Another publicized story from Congleton, is about John Bradshaw, mayor and lawyer, and, as this article I was reading called him, a regicide, because he penned his name as the first signature on the decree to execute Charles I in 1649. On the wall of The White Lion public house, there is a blue plaque stating that Bradshaw’s attorney office was here and he served his articles from here in this 16th century building. (Note that this White Lion still has some old Christmas, um, holiday trees, (which have seen better days) hanging on the facade.)

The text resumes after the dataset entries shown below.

-- ==== Sys2Proof/Machine/Match.lean ====
section
/-! DEFINITION. The Match Engine (chapter 7): byte equality, progress, activity, console states and the handling of
completions. -/

namespace Sys2Proof.Machine

/-- A byte with its letter case folded: 41h–5Ah become 61h–7Ah (R125). -/
def foldCase (b : Byte) : Byte := if 0x41 ≤ b.toNat ∧ b.toNat ≤ 0x5A then b + 0x20#8 else b

/-- The equality of a slot (R125). -/
def Pattern.same (p : Pattern) (a b : Byte) : Bool :=
  if p.fold then decide (foldCase a = foldCase b) else decide (a = b)

/-- Two byte strings are equal under the slot's equality. -/
def Pattern.sameAll (p : Pattern) : List Byte → List Byte → Bool
  | [], [] => true
  | a :: as, b :: bs => p.same a b && p.sameAll as bs
  | _, _ => false

/-- The largest q up to a bound for which the pattern's first q bytes end the text (R126). -/
def Pattern.longest (p : Pattern) (text : List Byte) : Nat → Nat
  | 0 => 0
  | q + 1 =>
    if p.sameAll (p.bytes.take (q + 1)) (text.drop (text.length - (q + 1))) then q + 1 else p.longest text q

/-- One step of an ANYWHERE pattern: the new progress, and whether it completes (R126). The last bytes of the history
are the pattern's own first bytes, so the text is those and the byte. -/
def Pattern.stepAnywhere (p : Pattern) (progress : Nat) (byte : Byte) : Nat × Bool :=
  let text := p.bytes.take progress ++ [byte]
  if progress + 1 = p.length ∧ p.sameAll p.bytes text then (0, true)
  else (p.longest text (min (progress + 1) (p.length - 1)), false)

/-- One step of a LINE_START pattern (R127). -/
def Pattern.stepLineStart (p : Pattern) (progress : Nat) (lineStart : Bool) (byte : Byte) : Nat × Bool :=
  if 0 < progress ∧ p.same (p.bytes.getD progress 0) byte then
    if progress + 1 = p.length then (0, true) else (progress + 1, false)
  else if lineStart ∧ p.same (p.bytes.getD 0 0) byte then
    if p.length = 1 then (0, true) else (1, false)
  else (0, false)

/-- The console state is in the pattern's filter (R121). -/
def Pattern.holds (p : Pattern) (c : Console) : Bool := p.filter.getLsbD c.code

/-- The pattern is active on a line in a console state (R122). -/
def Pattern.active (p : Pattern) (k : LineIx) (c : Console) : Bool :=
  p.length != 0 && p.mask.getLsbD k.val && p.holds c

/-- One pattern advanced over a byte of a line; an inactive one stays at 0 (R122, R130). -/
def advanceSlot (p : Pattern) (k : LineIx) (m : MatchLine) (progress : Nat) (byte : Byte) : Nat × Bool :=
  if p.active k m.console then
    if p.lineStart then p.stepLineStart progress m.lineStart byte else p.stepAnywhere progress byte
  else (0, false)

/-- What each slot makes of a byte (R130). -/
def State.advanced (s : State) (k : LineIx) (byte : Byte) (i : Fin 32) : Nat × Bool :=
  advanceSlot s.engine.table[i] k (s.mat k) (s.mat k).progress[i] byte

/-- The slots that complete on a byte, in ascending number (R131). -/
def State.completing (s : State) (k : LineIx) (byte : Byte) : List (Fin 32) :=
  (List.finRange 32).filter fun i => (s.advanced k byte i).2

/-- The progress of every slot over a byte (R130). -/
def advanceAll (k : LineIx) (byte : Byte) (s : State) : State :=
  s.modMat k fun m => { m with progress := tab fun i => (s.advanced k byte i).1 }

/-- The line's progress is reset for every pattern (R129). -/
def resetProgress (k : LineIx) (s : State) : State :=
  s.modMat k fun m => { m with progress := Vector.replicate 32 0 }

/-- The line-start flag becomes true (R128). -/
def setLineStart (k : LineIx) (s : State) : State := s.modMat k fun m => { m with lineStart := true }

/-- The BOOT reason stands as the console state and the boot hold setting say (R138). -/
def reviewBoot (k : LineIx) (s : State) : State :=
  s.modInp k fun i => { i with gate := { i.gate with
    boot := decide ((s.mat k).console = .booting) && (s.cfg k).bootHold } }

/-- The console state is set (R137): progress of patterns that leave their filter is reset, and BOOT follows. -/
def setConsoleState (k : LineIx) (c : Console) (s : State) : State :=
  if (s.mat k).console = c then s
  else reviewBoot k (s.modMat k fun m => { m with
    console := c
    progress := tab fun i =>
      if s.engine.table[i].holds m.console && !s.engine.table[i].holds c then 0 else m.progress[i] })

/-- The reason PATTERN is added or removed (R135). -/
def setPatternHold (k : LineIx) (hold : Bool) (s : State) : State :=
  s.modInp k fun i => { i with gate := { i.gate with pattern := hold } }

/-- The console state a completed pattern leaves (R133). -/
def Pattern.consoleAfter (p : Pattern) (c : Console) : Console := if p.actState then p.target else c

/-- The MARK record and the pin of a completed pattern (R111, R133). The second part is the pin's id, 0 for none. -/
def markCompletion (k : LineIx) (i : Fin 32) (p : Pattern) (s : State) : State × Nat :=
  let console := p.consoleAfter (s.mat k).console
  if p.actPin && s.budget k != 0 then (createPin k (i.val + 1) p.before p.after console s, s.pinId k)
  else if p.actPin || p.actMark then (record k (markRecord (i.val + 1) console 0 s.time) s, 0)
  else (s, 0)

/-- The actions of one completed pattern, in the order of R132. -/
def handleCompletion (k : LineIx) (number : Word32) (s : State) (i : Fin 32) : State :=
  let p := s.engine.table[i]
  let marked := markCompletion k i p s
  let t := marked.1.ifThen p.actState (setConsoleState k p.target)
  let u := (t.ifThen p.actHold (setPatternHold k true)).ifThen p.actOpen (setPatternHold k false)
  u.ifThen p.actNotice
    (tell k .match ([byteOf (i.val + 1), byteOf (u.mat k).console.code, byteOf marked.2, 0] ++ leBytes 4 number.toNat))

/-- The flag after a delivered byte: true after CR and LF (R128). -/
def endsLine (byte : Byte) : Bool := decide (byte = 0x0D#8) || decide (byte = 0x0A#8)

/-- The Match Engine advances the line's patterns over a byte that stands in the open record, closes the record when
one completes, carries out the completions and, when none completes, closes a full record (R95, R130 to R136). -/
def matchByte (k : LineIx) (byte : Byte) (s : State) : State :=
  let done := s.completing k byte
  let t := (advanceAll k byte s).modMat k fun m => { m with lineStart := endsLine byte }
  match done with
  | [] =>
    match (t.cap k).openRecord with
    | some o => t.ifThen (decide (240 ≤ o.bytes.length)) (closeOpen k .full)
    | none => t
  | _ :: _ => done.foldl (handleCompletion k (t.cap k).nextRecord) (closeOpen k .match t)

end Sys2Proof.Machine
end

Fast forward to the 21st century and Congleton is still a market town with a nice pedestrian area where we stopped for some pastries (The photo showing the pastry shop isn’t where we actually stopped for pastries. This is called poetic license as I didn’t have a photo of the one we went to but did have a photo of this one just up the street). It’s a pleasant little town where having a cappuccino in a little covered walkway was a pleasant experience.







Congleton was also an important player in the textile industry well known for leather gloves, silk and lace (my kind of mill!). Interesting and diverse product line.

This little village park celebrates not only awards for being pretty but back in the early days of film, used to show silent movies in the little clubhouse with musicians playing mood tunes and is now celebrating the current Queen Elizabeth II Diamond Jubilee. I do recall seeing other celebratory remnants of last year’s big occasion when in London two weeks prior, too. It was a big year for London with the Olympics and the Queen’s Diamond Jubilee. And now a royal baby on the way who could well be a future monarch. All very exciting stuff for royalists (like me).





Later, John took me to what would be my very own version of Stonehenge, especially since I have never seen the real Stonehenge nor the Avebury standing stones (which are said to be better since you can actually walk amongst them). This little out-of-the-way monument appears to be a pretty low key tourist attraction, with me being the only tourist. (John hung out at the car at the far end of the long driveway, not sure why, but maybe I was on private land and this place called for another ‘quick getaway.’) Now, this was my kind of tourist attraction. Quiet. Rundown. No one else to step around while I took photos. And it was just pretty darn cool. Such history. And how many different ways can a person photograph a few rocks? Let me show you:














A brief rundown of the history of these is they are called the Bridestones Neolithic Chambered Long Cairn (thanks, John!). It’s the only known tomb in Cheshire to date to the Neolithic period 3500-2400 BC. It is on the west flank of Cloud Hill facing westerly over Cheshire County. Apparently, from what has been gathered historically by Antiquarians, these stones are mere remnants of a more extensive monument. When I later told my 7 year old grandson, Gabriel, about this, he suggested we do some digging (literally) to find out what caveman is buried there. We decided he/she must have been important due to what the original size of the monument was estimated to have been. Perhaps Manchester University will fund sending more students to do further research one day.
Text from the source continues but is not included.